What to produce ->
Take each line in the entries below that holds "expected" and show it.

Dataset excerpts ->
theorem State.putFull_kept {r₀ : State} (s : State) (m k : Nat) (sl : Slot) (d : DescBytes) (last : Bool) (h : r₀.Keeps s) :
    r₀.Keeps (State.putFull s m k sl d last).2 := by
  unfold State.putFull
  repeat' (first
    | with_reducible (first
      | assumption | apply State.modMill_kept | apply State.putCart_kept)
    | split)

theorem State.advanceSrc_kept {r₀ : State} (s : State) (m : Nat) (sl : Slot) (d : DescBytes) (n : Nat) (h : r₀.Keeps s) :
    r₀.Keeps (State.advanceSrc s m sl d n).2.2 := by
  unfold State.advanceSrc
  try dsimp only
  repeat' (first
    | with_reducible (first
      | assumption | apply State.modMill_kept | apply State.putOrDrop_kept)
    | split)

theorem State.plainPiece_kept {r₀ : State} (s : State) (m k : Nat) (sl : Slot) (d : DescBytes) (h : r₀.Keeps s) :
    r₀.Keeps (State.plainPiece s m k sl d).2.2 := by
  unfold State.plainPiece
  have h1 := State.srcPiece_kept s m k sl d h
  generalize s.srcPiece m k sl d = p1 at h1 ⊢
  obtain ⟨_ | ⟨a, na⟩, sl1, s1⟩ := p1
  · exact h1
  have h2 := State.dstPiece_kept s1 m k sl1 d h1
  dsimp only
  generalize s1.dstPiece m k sl1 d = p2 at h2 ⊢
  obtain ⟨_ | ⟨b, nb⟩, sl2, s2⟩ := p2
  · exact h2
  dsimp only
  generalize min (min na nb) (min (ioRoom a) (ioRoom b)) = n
  split
  · exact h2
  have h3 := State.srcRead_kept s2 m k a n 1 h2
  split
  · exact h2
  · next heq => rw [heq] at h3; exact h3
  next heq =>
  rw [heq] at h3
  have h4 : ∀ (s3 : State) (by_ : List Byte), r₀.Keeps s3 →
      r₀.Keeps (if n = 0 then (some Status.ok, s3) else s3.packetWrite m k b by_).2 := by
    intro s3 by_ h3
    split
    · exact h3
    · exact State.packetWrite_kept (h := h3) ..
  have h5 := h4 _ ‹List Byte› h3
  split
  · next e => rw [e] at h5; exact h5
  · next e =>
    rw [e] at h5
    dsimp only
    have h7 := State.tallyMill_kept _ (if slotCarter k = .ca then .caBytes else .cbBytes) m n h5
    have h8 := fun sl => State.advanceSrc_kept _ m sl d n h7
    split
    · exact State.putFull_kept (h := h8 _) ..
    · exact h8 _
  · next e => rw [e] at h5; exact h5
  · next e => rw [e] at h5; exact h5

theorem State.srcSpan_kept {r₀ : State} : ∀ (x0 : Nat), ∀ (s : State) (m k a n : Nat), r₀.Keeps s →
    r₀.Keeps (State.srcSpan s m k a n x0).2 := by
  intro x0
  induction x0 with
  | zero =>
    intros
    unfold State.srcSpan
    try dsimp only
    repeat' (first
      | with_reducible (first
        | assumption | apply State.srcRead_kept)
      | split
      | with_reducible (first
        | apply State.Keeps.snd (by assumption) | fail))
  | succ n ih =>
    intros
    unfold State.srcSpan
    try dsimp only
    repeat' (first
      | with_reducible (first
        | assumption | apply ih | apply State.srcRead_kept)
      | split
      | with_reducible (first
        | apply State.Keeps.snd (by assumption) | fail))

theorem State.popRows_kept {r₀ : State} : ∀ (x0 : Nat), ∀ (s : State) (m k : Nat) (sl : Slot), r₀.Keeps s →
    r₀.Keeps (State.popRows s m k sl x0).2.2 := by
  intro x0
  induction x0 with
  | zero =>
    intros
    unfold State.popRows
    repeat' (first
      | with_reducible (first
        | assumption | apply State.Keeps.foldl | apply State.popRow_kept)
      | intro _ | split
      | with_reducible (first
        | apply State.Keeps.snd (by assumption) | apply State.Keeps.with))
  | succ n ih =>
    intros
    unfold State.popRows
    repeat' (first
      | with_reducible (first
        | assumption | apply ih | apply State.Keeps.foldl | apply State.popRow_kept)
      | intro _ | split
      | with_reducible (first
        | apply State.Keeps.snd (by assumption) | apply State.Keeps.with))

theorem State.readBlock_kept {r₀ : State} : ∀ (x0 : Nat), ∀ (s : State) (m k : Nat) (d : DescBytes) (row : Nat → Option Nat), r₀.Keeps s →
    r₀.Keeps (State.readBlock s m k d row x0).2 := by
  intro x0
  induction x0 with
  | zero =>
    intros
    unfold State.readBlock
    repeat' (first
      | with_reducible (first
        | assumption | apply State.Keeps.foldl | apply State.srcSpan_kept)
      | intro _ | split
      | with_reducible (first
        | apply State.Keeps.snd (by assumption) | apply State.Keeps.with))
  | succ n ih =>
    intros
    unfold State.readBlock
    repeat' (first
      | with_reducible (first
        | assumption | apply ih | apply State.Keeps.foldl | apply State.srcSpan_kept)
      | intro _ | split
      | with_reducible (first
        | apply State.Keeps.snd (by assumption) | apply State.Keeps.with))

theorem State.writeBlock_kept {r₀ : State} : ∀ (x0 : Nat), ∀ (s : State) (m k : Nat) (sl : Slot) (d : DescBytes) (blk : Nat) (fin : Bool) (x1 : Nat) (x2 : List Byte), r₀.Keeps s →
    r₀.Keeps (State.writeBlock s m k sl d blk fin x0 x1 x2).2.2 := by
  intro x0
  induction x0 with
  | zero =>
    intros
    unfold State.writeBlock
    try dsimp only
    repeat' (first
      | with_reducible (first
        | assumption | apply State.Keeps.foldl | apply State.Keeps.foldlPair | apply State.packetWrite_kept
        | apply State.dstPiece_kept | apply State.putFull_kept)
      | intro _ | split
      | with_reducible (first
        | apply State.Keeps.snd3 (by assumption) | apply State.Keeps.snd (by assumption)
        | apply State.OPKeeps.get (by assumption) | apply State.Keeps.with))
  | succ n ih =>
    intros
    unfold State.writeBlock
    try dsimp only
    repeat' (first
      | with_reducible (first
        | assumption | apply ih | apply State.Keeps.foldl | apply State.Keeps.foldlPair | apply State.packetWrite_kept
        | apply State.dstPiece_kept | apply State.putFull_kept)
      | intro _ | split
      | with_reducible (first
        | apply State.Keeps.snd3 (by assumption) | apply State.Keeps.snd (by assumption)
        | apply State.OPKeeps.get (by assumption) | apply State.Keeps.with))

theorem State.blockBytes_kept {r₀ : State} (s : State) (m k : Nat) (sl : Slot) (d : DescBytes) (p : Pos) (h : r₀.Keeps s) :
    r₀.Keeps (State.blockBytes s m k sl d p).2 := by
  unfold State.blockBytes
  split
  · exact h
  · have hr := State.readBlock_kept (descN1 d) s m k d (blockRow sl d p) h
    generalize s.readBlock m k d (blockRow sl d p) (descN1 d) = q at hr ⊢
    obtain ⟨_ | _, s1⟩ := q <;> exact hr

theorem State.blockWords_kept {r₀ : State} (s : State) (m k : Nat) (sl : Slot) (d : DescBytes) (h : r₀.Keeps s) :
    r₀.Keeps (State.blockWords s m k sl d).2.2 := by
  unfold State.blockWords
  split
  · exact State.popRows_kept _ _ _ _ _ h
  · exact h

theorem State.blockPiece_kept {r₀ : State} (s : State) (m k : Nat) (sl : Slot) (d : DescBytes) (h : r₀.Keeps s) :
    r₀.Keeps (State.blockPiece s m k sl d).2.2 := by
  unfold State.blockPiece
  dsimp only
  have hw := State.blockWords_kept s m k { sl with pos := { sl.pos with c1 := 0, off := 0 } } d h
  generalize s.blockWords m k { sl with pos := { sl.pos with c1 := 0, off := 0 } } d = q at hw ⊢
  obtain ⟨_ | _, sl1, s1⟩ := q
  · dsimp only
    split
    · exact State.slotHazard_kept _ _ _ _ _ hw
    · have hb := State.blockBytes_kept s1 m k sl1 d { sl.pos with c1 := 0, off := 0 } hw
      generalize s1.blockBytes m k sl1 d { sl.pos with c1 := 0, off := 0 } = q at hb ⊢
      obtain ⟨_ | ⟨o, b⟩, s2⟩ := q
      · exact hb
      · dsimp only
        generalize hq : s2.writeBlock _ _ _ _ _ _ _ _ _ = q
        have hx : r₀.Keeps q.2.2 := by rw [← hq]; exact State.writeBlock_kept _ _ _ _ _ _ _ _ _ _ hb
        obtain ⟨r, sl3, s3⟩ := q
        cases r <;> dsimp only <;> first
          | exact hx
          | (split <;> exact State.tallyMill_kept _ _ _ _ hx)
  · exact hw

theorem State.piece_kept {r₀ : State} (s : State) (m k : Nat) (sl : Slot) (d : DescBytes) (h : r₀.Keeps s) :
    r₀.Keeps (State.piece s m k sl d).2.2 := by
  unfold State.piece
  try dsimp only
  repeat' (first
    | with_reducible (first
      | assumption | apply State.Keeps.foldl | apply State.Keeps.foldlPair | apply State.modMill_kept
      | apply State.advanceTo_kept | apply State.dropReads_kept | apply State.plainPiece_kept
      | apply State.blockPiece_kept)
    | intro _ | split
    | with_reducible (first
      | apply State.Keeps.snd3 (by assumption) | apply State.Keeps.snd (by assumption)
      | apply State.OPKeeps.get (by assumption) | apply State.Keeps.with))

theorem State.pieces_kept {r₀ : State} : ∀ (x0 : Nat), ∀ (s : State) (m k : Nat) (sl : Slot) (d : DescBytes), r₀.Keeps s →
    r₀.Keeps (State.pieces s m k sl d x0).2.2 := by
  intro x0
  induction x0 with
  | zero =>
    intros
    unfold State.pieces
    repeat' (first
      | with_reducible (first
        | assumption | apply State.piece_kept)
      | split
      | with_reducible (first
        | apply State.Keeps.snd3 (by assumption) | fail))
  | succ n ih =>
    intros
    unfold State.pieces
    repeat' (first
      | with_reducible (first
        | assumption | apply ih | apply State.piece_kept)
      | split
      | with_reducible (first
        | apply State.Keeps.snd3 (by assumption) | fail))

theorem State.haltSlot_kept {r₀ : State} (s : State) (m k : Nat) (sl : Slot) (addr flags : Nat) (h : r₀.Keeps s) :
    r₀.Keeps (State.haltSlot s m k sl addr flags) := by
  unfold State.haltSlot
  repeat' (first
    | with_reducible (first
      | assumption | apply State.reportPage_kept | apply State.raiseMill_kept | apply State.putSlot_kept
      | apply State.postTransfer_kept)
    | split)

theorem State.settle_kept {r₀ : State} (s : State) (m k : Nat) (sl : Slot) (x0 : Piece) (h : r₀.Keeps s) :
    r₀.Keeps (State.settle s m k sl x0) := by
  unfold State.settle
  repeat' (first
    | with_reducible (first
      | assumption | apply State.engineFault_kept | apply State.putSlot_kept | apply State.failTransfer_kept
      | apply State.haltSlot_kept)
    | split)

theorem State.finishMove_kept {r₀ : State} (s : State) (m k : Nat) (sl : Slot) (h : r₀.Keeps s) :
    r₀.Keeps (State.finishMove s m k sl) := by
  unfold State.finishMove
  repeat' (first
    | with_reducible (first
      | assumption | apply State.Keeps.foldl | apply State.advanceTo_kept)
    | intro _ | split
    | with_reducible (first
      | apply State.Keeps.snd (by assumption) | apply State.Keeps.with))

theorem State.stopSlot_kept {r₀ : State} (s : State) (m k : Nat) (h : r₀.Keeps s) :
    r₀.Keeps (State.stopSlot s m k) := by
  unfold State.stopSlot
  split
  · exact h
  · split
    · exact State.clearMove_kept _ _ _ _ _ h
    · exact State.cancelRest_kept _ _ _ _ (State.failTransfer_kept _ _ _ _ _ _ _ _ h)

theorem State.slotBad_kept {r₀ : State} (s : State) (m k : Nat) (sl : Slot) (h : r₀.Keeps s) :
    r₀.Keeps (State.slotBad s m k sl) := by
  unfold State.slotBad
  repeat' (first
    | with_reducible (first
      | assumption | apply State.modMill_kept | apply State.engineFault_kept | apply State.clearMove_kept
      | apply State.failTransfer_kept)
    | split)

theorem State.rearm_kept {r₀ : State} (s : State) (m k list : Nat) (inc : Option (Nat × Nat)) (h : r₀.Keeps s) :
    r₀.Keeps (State.rearm s m k list inc) := by
  unfold State.rearm
  repeat' (first
    | with_reducible (first
      | assumption | apply State.setSlot_kept | apply State.readBurst_kept | apply State.refuseRearm_kept)
    | split
    | with_reducible (first
      | apply State.Keeps.snd (by assumption) | fail))

theorem State.startStream_kept {r₀ : State} (s : State) (m k list : Nat) (inc : Option (Nat × Nat)) (h : r₀.Keeps s) :
    r₀.Keeps (State.startStream s m k list inc) := by
  unfold State.startStream
  repeat' (first
    | with_reducible (first
      | assumption | apply State.modMill_kept | apply State.modSsr_kept | apply State.putSlot_kept))

theorem State.doStrm_kept {r₀ : State} (s : State) (m : Nat) (e : Eng) (op : EngOp) (list : Nat) (inc : Option Inc) (h :
    r₀.Keeps s) :
    r₀.Keeps (State.doStrm s m e op list inc) := by
  unfold State.doStrm
  try dsimp only
  repeat' (first
    | with_reducible (first
      | assumption | apply State.engineFault_kept | apply State.shut_kept | apply State.issued_kept
      | apply State.freeSlot_kept | apply State.rearm_kept | apply State.startStream_kept)
    | split)

theorem State.movStart_kept {r₀ : State} (s : State) (m : Nat) (e : Eng) (op : EngOp) (a : MovArgs) (y : Fifo) (booked : Bool) (h : r₀.Keeps s) :
    r₀.Keeps (State.movStart s m e op a y booked) := by
  unfold State.movStart
  repeat' (first
    | with_reducible (first
      | assumption | apply State.Keeps.foldl | apply State.modMill_kept | apply State.engineFault_kept
      | apply State.setSlot_kept | apply State.shut_kept | apply State.issued_kept | apply State.freeSlot_kept)
    | intro _ | split
    | with_reducible (first
      | apply State.Keeps.snd (by assumption) | apply State.Keeps.with))

theorem State.doMov_kept {r₀ : State} (s : State) (m : Nat) (e : Eng) (op : EngOp) (a : MovArgs) (booked : Bool) (h : r₀.Keeps s) :
    r₀.Keeps (State.doMov s m e op a booked) := by
  unfold State.doMov
  repeat' (first
    | with_reducible (first
      | assumption | apply State.Keeps.foldl | apply State.engineFault_kept | apply State.shut_kept
      | apply State.movStart_kept)
    | intro _ | split
    | with_reducible (first
      | apply State.Keeps.snd (by assumption) | apply State.Keeps.with))

theorem State.doCtake_kept {r₀ : State} (s : State) (m : Nat) (e : Eng) (op : EngOp) (q : Nat) (rd : BitVec 5) (h : r₀.Keeps s)
    :
    r₀.Keeps (State.doCtake s m e op q rd) := by
  unfold State.doCtake
  repeat' (first
    | with_reducible (first
      | assumption | apply State.modMill_kept | apply State.modEng_kept | apply State.takeCart_kept
      | apply State.engineFault_kept | apply State.reportRing_kept | apply State.shut_kept | apply State.issued_kept)
    | split
    | with_reducible (first
      | apply State.Keeps.snd (by assumption) | fail))
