-- ==== Sys2Proof/Laws/KeepsField.lean ====
section
/-! SUPPORT. What every command keeps (Laws/Keeps.lean), for the operations and commands of bell, lanes, torus, streams and
    groups. -/

namespace Sys2Proof.Machine

open Sys2Proof

/-! ### Bell.lean -/

theorem State.cwFail_kept {r₀ : State} (s : State) (w : Writer) (off kind : Nat) (h : r₀.Keeps s) :
    r₀.Keeps (State.cwFail s w off kind) := by
  unfold State.cwFail
  repeat' (first
    | with_reducible (first
      | assumption | apply State.evBits_kept | apply State.tallyW_kept)
    | split
    | with_reducible (first
      | apply State.Keeps.with))

theorem State.commit_kept {r₀ : State} (s : State) (w : Writer) (off : Nat) (r : Option State) (hr : r₀.OKeeps r) (h : r₀.Keeps
    s) :
    r₀.Keeps (State.commit s w off r) := by
  unfold State.commit
  cases r with
  | some t => exact hr.all t rfl
  | none => exact State.cwFail_kept (h := h) ..

theorem State.raisePort_kept {r₀ : State} (s : State) (p cause : Nat) (h : r₀.Keeps s) :
    r₀.Keeps (State.raisePort s p cause) := by
  unfold State.raisePort
  repeat' (first
    | with_reducible (first
      | assumption | apply State.Keeps.foldl | apply State.raiseHalt_kept)
    | intro _ | split)

theorem State.bellSlip_kept {r₀ : State} (s : State) (kind port expected observed mtick : Nat) (h : r₀.Keeps s) :
    r₀.Keeps (State.bellSlip s kind port expected observed mtick) := by
  unfold State.bellSlip
  repeat' (first
    | with_reducible (first
      | assumption | apply State.Keeps.foldl | apply State.evBits_kept | apply State.report_kept
      | apply State.raiseHalt_kept | apply State.alert_kept | apply State.modBell_kept)
    | intro _ | split
    | with_reducible (first
      | apply State.Keeps.snd (by assumption) | apply State.Keeps.with))

theorem State.crossFault_kept {r₀ : State} (s : State) (tick : BitVec 64) (xid typ release arrival : Nat) (g : Option Nat) (h : r₀.Keeps s) :
    r₀.Keeps (State.crossFault s tick xid typ release arrival g) := by
  unfold State.crossFault
  repeat' (first
    | with_reducible (first
      | assumption | apply State.evBits_kept | apply State.reportRecord_kept | apply State.raiseHalt_kept
      | apply State.modBell_kept)
    | split
    | with_reducible (first
      | apply State.Keeps.with))

theorem State.echo_kept {r₀ : State} (s : State) (p seq hold : Nat) (h : r₀.Keeps s) :
    r₀.Keeps (State.echo s p seq hold) := by
  unfold State.echo
  try dsimp only
  repeat' (first
    | with_reducible (first
      | assumption | apply State.hold_kept | apply State.modBell_kept | apply State.modBellPort_kept
      | apply State.bellSlip_kept)
    | split)

theorem State.bellJump_kept {r₀ : State} (s : State) (t c : Nat) (hc : c ≤ 1247) (h : r₀.Keeps s) : r₀.Keeps (s.bellJump t c)
    := by
  unfold State.bellJump
  exact State.Keeps.withClock (s := s) (h := h) (a := fun _ => hc) (b := Nat.le_refl _) ..

theorem State.marker_kept {r₀ : State} (s : State) (p n d : Nat) (h : r₀.Keeps s) :
    r₀.Keeps (State.marker s p n d) := by
  unfold State.marker
  try dsimp only
  repeat' (first
    | with_reducible (first
      | assumption | apply State.modBell_kept | apply State.bellSlip_kept | apply State.bellJump_kept)
    | split
    | omega)

theorem execBellFrameReceive_kept {r₀ : State} (p : PortIx) (frame : List Byte) (s : State) (h : r₀.Keeps s) :
    r₀.RKeeps (execBellFrameReceive p frame s) := by
  unfold execBellFrameReceive
  dsimp only
  split
  · exact State.RKeeps.next h
  split
  · exact State.RKeeps.next (State.tallyPort_kept (h := h) ..)
  have h1 : r₀.Keeps (if leAt (padTo 64 frame) 20 4 ≠ 0 then s.modBellPort p.toNat (fun y => { y with answer := some (leAt
      (padTo 64 frame) 20 4, s.clock.now) }) else s) := by
    split
    · exact State.modBellPort_kept (h := h) ..
    · exact h
  generalize (if leAt (padTo 64 frame) 20 4 ≠ 0 then s.modBellPort p.toNat (fun y => { y with answer := some (leAt (padTo 64
      frame) 20 4, s.clock.now) }) else s) = s1 at h1 ⊢
  have h2 : r₀.Keeps (if leAt (padTo 64 frame) 24 4 ≠ 0 then s1.echo p.toNat (leAt (padTo 64 frame) 24 4) (leAt (padTo 64
      frame) 28 4) else s1) := by
    split
    · exact State.echo_kept (h := h1) ..
    · exact h1
  generalize (if leAt (padTo 64 frame) 24 4 ≠ 0 then s1.echo p.toNat (leAt (padTo 64 frame) 24 4) (leAt (padTo 64 frame) 28 4)
      else s1) = s2 at h2 ⊢
  split
  · exact State.RKeeps.next (State.marker_kept (h := h2) ..)
  · exact State.RKeeps.next h2

theorem execMarkerTimeout_kept {r₀ : State} (s : State) (h : r₀.Keeps s) :
    r₀.RKeeps (execMarkerTimeout s) := by
  unfold execMarkerTimeout
  repeat' (first
    | with_reducible (first
      | assumption | apply State.RKeeps.next | apply State.modBell_kept | apply State.bellSlip_kept)
    | split)

theorem State.nextTick_kept {r₀ : State} (s : State) (h : r₀.Keeps s) : r₀.Keeps s.nextTick := State.pass_kept (h := h) ..

theorem execBellTick_kept {r₀ : State} (s : State) (h : r₀.Keeps s) :
    r₀.RKeeps (execBellTick s) := by
  unfold execBellTick
  repeat' (first
    | with_reducible (first
      | assumption | apply State.RKeeps.next | apply State.nextTick_kept))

Task response ->
theorem State.bellSlip_kept {r₀ : State} (s : State) (kind port expected observed mtick : Nat) (h : r₀.Keeps s) :
    r₀.Keeps (State.bellSlip s kind port expected observed mtick) := by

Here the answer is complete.